Beijing furious after US warship sails near Chinese-controlled Paracel Islands in South China Sea
BEIJING – Beijing is furious after a US warship sailed near the Chinese-controlled Paracel Islands in the South China Sea on Monday (July 12), on the fifth anniversary of an international tribunal ruling that repudiated much of China’s territorial claims in the region.
The Chinese military said in a statement that the US guided missile destroyer USS Benfold “intruded into” Chinese territorial waters on Monday without permission from the Chinese government.
In a strongly worded statement, the People’s Liberation Army’s Southern Theatre Command spokesman, Colonel Tian Junli, said naval and air assets tracked and monitored the United States navy warship before “driving it away” with a warning.
Colonel Tian added that the incident was further “ironclad evidence of its (US) aggressive navigational hegemony and militarisation of the South China Sea”.
“We urge the US to immediately stop such provocative actions and strictly control maritime and air military activities, otherwise it will bear all resulting consequences,” he said.
In a statement later, the US Seventh Fleet rejected Beijing’s description about the USS Benfold’s mission, describing them as “false”.
It said the warship was challenging unlawful restrictions on innocent passage and China’s territorial claims.
“USS Benfold conducted this FONOP (freedom of navigation operation) in accordance with international law and then continued on to conduct normal operations in international waters… The United States will continue to fly, sail, and operate wherever international law allows, as USS Benfold did here.

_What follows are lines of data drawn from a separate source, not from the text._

/-- The Lead confirms a proposal once it holds READY and its own voltage in time, and else starts again. -/
def Hw.tryConfirm (h : Hw) : Hw :=
  match h.power.proposal with
  | none => h
  | some p =>
    if !h.leads || p.confirmed || !p.ready || !p.volt then h
    else if h.cutNs + 20000 ≤ p.tsw then
      ((h.updPower fun w => { w with proposal := some { p with confirmed := true } }).opSend 3 0 p.n 0).setRegFld
        Reg.pwrPtnStatus 15 0 (h.regFld Reg.pwrPtnStatus 15 0 + 1)
    else match h.agreed with
      | some a => if a = h.curOp then h.updPower fun w => { w with proposal := none } else h.propose a
      | none => h

/-- The own voltage of a proposal is there. -/
def Hw.proposalVolt (h : Hw) (n : Nat) : Hw :=
  match h.power.proposal with
  | none => h
  | some p =>
    if p.n ≠ n then h
    else
      let h := h.updPower fun w => { w with proposal := some { p with volt := true } }
      if h.leads then h.tryConfirm else h.opSend 2 0 n 0

/-- T_sw has come: the switch of an agreed proposal; one that is not confirmed leaves the frequency. -/
def Hw.proposalTime (h : Hw) (p : Proposal) : Hw :=
  let ok := p.confirmed && (!h.leads || p.acked)
  let h := (h.updPower fun w => { w with proposal := none, partnerRuns := if ok then some p.op else w.partnerRuns }).switching
    (!h.power.quiet)
  if !ok || p.op = h.curOp then h else if p.op < h.curOp then h.lowerTo p.op else h.switchTo p.op

/-- A change of point that is due is decided. -/
def Hw.decide_ (h : Hw) : Hw :=
  if h.session then
    match h.power.proposal with
    | some p =>
      if (p.tsw : Int) ≤ h.cutNs then h.proposalTime p
      else if h.leads && !p.confirmed && h.power.quiet && decide (p.tsw < h.cutNs + 20000) then
        match h.agreed with
        | some a => if a = h.curOp then h.updPower fun w => { w with proposal := none } else h.propose a
        | none => h
      else h
    | none =>
      match h.agreed with
      | some a => if h.leads && h.power.quiet && a ≠ h.curOp then h.propose a else h
      | none => h
  else if !h.power.quiet then h
  else
    let d := h.desired
    if d < h.curOp then h.lowerTo d
    else if h.curOp < d && !h.regFault then h.raiseTo d
    else h

/-- OP_CHANGE. -/
def Hw.opChange (h : Hw) : Hw := if h.boot.good then h.throttle.decide_.throttle else h

/-- Process the oldest accepted frame when it is OP_EXCHANGE of a kind. -/
def Eff.opTake (e : Eff) (kind : Nat) (f : Hw → List Byte → Hw) : Eff :=
  match e.hw.partner.inbox with
  | b :: _ =>
    if leField b 16 1 = kind then e.htpTake HtpType.opExchange fun e b => e.up fun h => (f h b).throttle.htpPump else e
  | [] => e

Nothing PRC says otherwise will deter us,” it added.
The Paracel Islands, known as the Xisha Islands in China and the Hoang Sa Archipelago in Vietnam, is a group of more than 30 islands claimed by China, Vietnam and Taiwan.
At the moment, Beijing currently has 20 outposts on the Paracel Islands, according to the Asian Maritime Transparency Initiative.
The US Navy regularly conducts freedom of navigation operations in the disputed waters of the South China Sea and its latest action comes on the fifth anniversary of the Permanent Court of Arbitration’s ruling that rejected much of Beijing’s claim to the waterway.
Just a day earlier, US Secretary of State Antony Blinken in a statement to mark the anniversary repeated the tribunal’s ruling that Beijing had “no lawful claim to the area”.
He warned that a Chinese attack on Philippine forces in the South China Sea would trigger a 1951 US-Philippines mutual defence treaty, while also reaffirming the former Trump administration’s policy rejecting Beijing’s maritime claims in the region.
Manila was the primary litigant in the 2016 tribunal ruling.
“The United States reaffirms its July 13, 2020, policy regarding maritime claims in the South China Sea,” Mr Blinken said.
“We also reaffirm that an armed attack on Philippine armed forces, public vessels, or aircraft in the South China Sea would invoke US mutual defence commitments under Article IV of the 1951 US-Philippines Mutual Defence Treaty,” he added.
In a separate statement, Philippine Foreign Affairs Secretary Teodoro Locsin said the tribunal’s ruling was final.
“We firmly reject attempts to undermine it; nay, even erase it from law, history and our collective memories. Anniversaries are an occasion to take stock of the past, mark the gains of the present, look to the future and find ways to work together for mutual benefit since no singular advantage can be gained by violating it,” he said.
Dr Collin Koh, a naval affairs specialist and research fellow at the S. Rajaratnam School of International Studies in Singapore, said Mr Blinken’s comments and the USS Benfold’s FONOP signalled there would no change in Washington’s policy on the South China Sea.
“The fifth anniversary (of the tribunal ruling) just happens to coincide with Biden’s first year in office, but the fact that this FONOP was conducted right on this very day is symbolic – the US wants to demonstrate that it will continue to challenge China’s excessive claims in the South China Sea,” he said.